EXERCISE —
Check each line below for the word "flagByte". Then give only how many lines have it.

EXERCISE INPUT —
┏━━
-- ==== Sys2Proof/Machine/Guard.lean ====
section
/-! DEFINITION. The Output Guard: output states and guard ramps, limits, the hold flag, the examination of conversions and
cycle records, the trip, and the Guard Link requests (07_output_guard.md). SOFT_RESET's effect is in StartUp.lean. -/

namespace Sys2Proof.Machine

/-! ## Guard ramps (R113) -/

/-- G after step `k` of a ramp up of `r` ticks (R113). -/
def rampUpValue (r k : Nat) : Nat := roundNat (32768 * k) r

/-- G after step `k` of a ramp down of `r` ticks from `g0` (R113). -/
def rampDownValue (g0 r k : Nat) : Nat := g0 - roundNat (g0 * k) r

/-- One step of the guard ramp (R113). -/
def Guard.rampStep (g : Guard) : Guard :=
  match g.ramp with
  | none => g
  | some rp =>
    match g.out with
    | .rampUp =>
      if rp.k + 1 = rp.r then { g with g := 32768, ramp := none, out := .on }
      else { g with g := rampUpValue rp.r (rp.k + 1), ramp := some { rp with k := rp.k + 1 } }
    | .rampDown =>
      if rp.k + 1 = rp.r then { g with g := 0, ramp := none, out := .off }
      else { g with g := rampDownValue rp.g0 rp.r (rp.k + 1), ramp := some { rp with k := rp.k + 1 } }
    | .off => g
    | .on => g
    | .tripped => g

/-- Whether the guard ramp's next step is its last (R113). -/
def Guard.rampEnds (g : Guard) : Bool :=
  match g.ramp with
  | none => false
  | some rp => decide (rp.k + 1 = rp.r) && (decide (g.out = .rampUp) || decide (g.out = .rampDown))

/-- Pending limits come into force (R116). -/
def Guard.limitsStep (g : Guard) : Guard :=
  match g.pendingLimits with
  | none => g
  | some (lo, hi) => { g with lo := lo, hi := hi, pendingLimits := none }

/-- TRIP_OUT: asserted while the output state is TRIPPED (R126). -/
def Guard.tripOut (g : Guard) : Bool := decide (g.out = .tripped)

/-! ## Examination (R121 to R123) -/

/-- Whether a watched conversion's magnitude is above Ipk (R121). -/
def Guard.isOver (g : Guard) (channel : Nat) (x : Int) : Bool :=
  channelIn g.watch channel && decide (g.ipk < magnitude x)

/-- The counts after a present conversion: the missing run ends, and a watched channel's peak count grows or ends (R121,
R123). -/
def Guard.countPresent (g : Guard) (channel : Nat) (x : Int) : Guard :=
  { g with
    missingRun := 0
    peak := if channelIn g.watch channel then
        g.peak.set channel (if g.ipk < magnitude x then saturate255 (g.peak.get channel) else 0)
      else g.peak }

/-- The counts after a missing conversion (R123). -/
def Guard.countMissing (g : Guard) : Guard := { g with missingRun := min (g.missingRun + 1) 32 }

/-- The counts after the hand-over of the Scanner's conversion (R121, R123). -/
def Guard.examine (g : Guard) (sc : Scanner) : Guard :=
  match sc.outstanding with
  | none => g
  | some cmd =>
    match sc.result with
    | some x => g.countPresent cmd.channel x
    | none => g.countMissing

/-- The trip condition that a conversion handed over meets, from the counts after its examination (R121, R123). -/
def Guard.conversionTrip (g : Guard) (sc : Scanner) : Option (TripCause × Nat) :=
  match sc.outstanding with
  | none => none
  | some cmd =>
    match sc.result with
    | some _ =>
      if channelIn g.watch cmd.channel && decide (g.kp ≤ g.peak.get cmd.channel) then some (.peak, cmd.channel) else none
    | none =>
      if decide (g.missingRun = 32) && !(g.watch == 0) then some (.measureLost, cmd.channel) else none

/-- Whether the Scanner's conversion counts in OVERCURRENT (R121). -/
def Guard.overcurrent (g : Guard) (sc : Scanner) : Bool :=
  match sc.outstanding with
  | none => false
  | some cmd =>
    match sc.result with
    | some x => g.isOver cmd.channel x
    | none => false

/-- A channel's RMS count after a cycle record (R122). -/
def rmsCountAfter (g : Guard) (i n : Nat) (r : CycleRecord) : Nat :=
  if channelIn g.watch i then
    match r.data with
    | none => n
    | some d => if g.irms < d.rms then saturate255 n else 0
  else n

/-- The RMS counts after the cycle records of a boundary (R122). -/
def Guard.examineRecords (g : Guard) (sc : Scanner) : Guard :=
  { g with rms := g.rms.mapIdx (fun i n => rmsCountAfter g i n (sc.channels.get i).cycleRec) }

/-- The lowest watched channel whose RMS count is at or above Kr (R122). -/
def Guard.rmsTrip (g : Guard) : Option (TripCause × Nat) :=
  (channelNumbers.find? (fun i => channelIn g.watch i && decide (g.kr ≤ g.rms.get i))).map (fun i => (.rms, i))

/-! ## The trip (R124) -/

/-- The guard after a trip (R124). -/
def Guard.trip (g : Guard) (cause : TripCause) (channel : Nat) (pos : Position) : Guard :=
  { g with
    out := .tripped, g := 0, ramp := none, hold := true
    tripCause := cause, tripChannel := channel, tripStamp := pos }

/-- The trip that is made of the conditions met at a tick: none while TRIPPED, the conversion's before an RMS one (R125). -/
def Guard.tripMade (g : Guard) (conv rms : Option (TripCause × Nat)) : Option (TripCause × Nat) :=
  if g.out = .tripped then none else conv.or rms

/-! ## Requests -/

/-- ENABLE: ramp length (2) (R114). -/
def takeEnable (ps : List Byte) (s : State) : Answer × State :=
  let r := wordAt ps 0
  if ps.length ≠ 2 then refuse s .length
  else
    match s.guard.out with
    | .off =>
      if r = 0 then (.status .ok, { s with guard := { s.guard with out := .on, g := 32768 } })
      else (.status .ok, { s with guard := { s.guard with out := .rampUp, ramp := some { g0 := 0, r := r, k := 0 } } })
    | .rampUp => (.status .ok, s)
    | .on => (.status .ok, s)
    | .rampDown => refuse s .busy
    | .tripped => refuse s .tripped

/-- The guard after a SAFE of ramp length `r` in RAMP_UP, ON or RAMP_DOWN (R115). -/
def Guard.safe (g : Guard) (r : Nat) : Guard :=
  if r = 0 then { g with out := .off, g := 0, ramp := none }
  else { g with out := .rampDown, ramp := some { g0 := g.g, r := r, k := 0 } }

/-- SAFE: ramp length (2) (R115). -/
def takeSafe (ps : List Byte) (s : State) : Answer × State :=
  let r := wordAt ps 0
  if ps.length ≠ 2 then refuse s .length
  else
    match s.guard.out with
    | .off => (.status .ok, s)
    | .tripped => (.status .ok, s)
    | .rampUp => (.status .ok, { s with guard := s.guard.safe r })
    | .on => (.status .ok, { s with guard := s.guard.safe r })
    | .rampDown => (.status .ok, { s with guard := s.guard.safe r })

/-- SET_LIMITS: lo (2), hi (2), signed (R116). -/
def takeSetLimits (ps : List Byte) (s : State) : Answer × State :=
  let lo := signedAt ps 0
  let hi := signedAt ps 2
  if ps.length ≠ 4 then refuse s .length
  else if 0 < lo ∨ hi < 0 then refuse s .badValue
  else (.status .ok, { s with guard := { s.guard with pendingLimits := some (lo, hi) } })

/-- CLEAR_FLAGS: phase mask (1) (R117). -/
def takeClearFlags (ps : List Byte) (s : State) : Answer × State :=
  let mask := byteAt ps 0
  if ps.length ≠ 1 then refuse s .length
  else if 7 < mask then refuse s .badValue
  else (.status .ok, { s with ph := s.ph.onMask (BitVec.ofNat 3 mask) (fun p => { p with clamp := false }) })

/-- HOLD (R118). -/
def takeHoldRequest (ps : List Byte) (s : State) : Answer × State :=
  if ps.length ≠ 0 then refuse s .length
  else (.status .ok, { s with guard := { s.guard with hold := true } })

/-- RELEASE (R119). -/
def takeReleaseRequest (ps : List Byte) (s : State) : Answer × State :=
  if ps.length ≠ 0 then refuse s .length
  else if s.guard.out = .tripped then refuse s .tripped
  else (.status .ok, { s with guard := { s.guard with hold := false } })

/-- SET_WATCH: watch mask (1), Ipk (2), Kp (1), Irms (2), Kr (1) (R120). -/
def takeSetWatch (ps : List Byte) (s : State) : Answer × State :=
  let ipk := wordAt ps 1
  let kp := byteAt ps 3
  let irms := wordAt ps 4
  let kr := byteAt ps 6
  if ps.length ≠ 7 then refuse s .length
  else
    let watch : Byte := BitVec.ofNat 8 (byteAt ps 0)
    let stop := raisedStop s.scan.stop watch
    let adjusted := decide (32767 < ipk) || decide (kp = 0) || decide (32767 < irms) || decide (kr = 0)
    (.status (if adjusted then .clamped else .ok),
      { s with
        guard := { s.guard with
          watch := watch, ipk := min ipk 32767, kp := max kp 1, irms := min irms 32767, kr := max kr 1
          peak := eightOf 0, rms := eightOf 0 }
        scan := { s.scan with stop := stop }
        links := s.links.raiseIf (decide (s.scan.stop < stop)) .scanChanged })

/-- CLEAR_TRIP (R127). -/
def takeClearTrip (ps : List Byte) (s : State) : Answer × State :=
  if ps.length ≠ 0 then refuse s .length
  else if s.guard.out = .tripped then
    (.status .ok,
      { s with
        guard := { s.guard with
          out := .off, g := 0, tripCause := .none, tripChannel := 0, tripStamp := zeroPosition
          peak := eightOf 0, rms := eightOf 0, missingRun := 0 }
        trace := s.trace.defer .clearTrip 0 })
  else (.status .ok, s)

/-- The number of an output state (R181, encodings). -/
def OutState.code : OutState → Nat
  | .off => 0
  | .rampUp => 1
  | .on => 2
  | .rampDown => 3
  | .tripped => 4

/-- The number of a trip cause (R181, encodings). -/
def TripCause.code : TripCause → Nat
  | .none => 0
  | .peak => 1
  | .rms => 2
  | .measureLost => 3

/-- The steps that a guard ramp has still to make; 0 when none is present (R128). -/
def Guard.stepsRemaining (g : Guard) : Nat :=
  match g.ramp with
  | none => 0
  | some rp => rp.r - rp.k

/-- The 44 data bytes of READ_GUARD (R128, R181). Bits 3..7 of the clamp flags are sent as 0: log 27. -/
def guardBytes (g : Guard) (ph : Phases) : List Byte :=
  leBytes 1 g.out.code ++ leBytes 2 g.g ++ leBytes 2 g.stepsRemaining ++ leInt16 g.lo ++ leInt16 g.hi ++
  leBytes 1 ((if ph.a.clamp then 1 else 0) + (if ph.b.clamp then 2 else 0) + (if ph.c.clamp then 4 else 0)) ++
  [flagByte g.hold, g.watch] ++ leBytes 2 g.ipk ++ leBytes 1 g.kp ++ leBytes 2 g.irms ++ leBytes 1 g.kr ++
  g.peak.toList.flatMap (leBytes 1) ++ g.rms.toList.flatMap (leBytes 1) ++ leBytes 1 g.missingRun ++
  leBytes 1 g.tripCause.code ++ leBytes 1 g.tripChannel ++ positionBytes g.tripStamp ++ [flagByte g.tripOut]

/-- READ_GUARD (R128). -/
def takeReadGuard (ps : List Byte) (s : State) : Answer × State :=
  if ps.length = 0 then (.report .guard, s) else refuse s .length

end Sys2Proof.Machine
end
┗━━
SOLVED EXERCISE —
2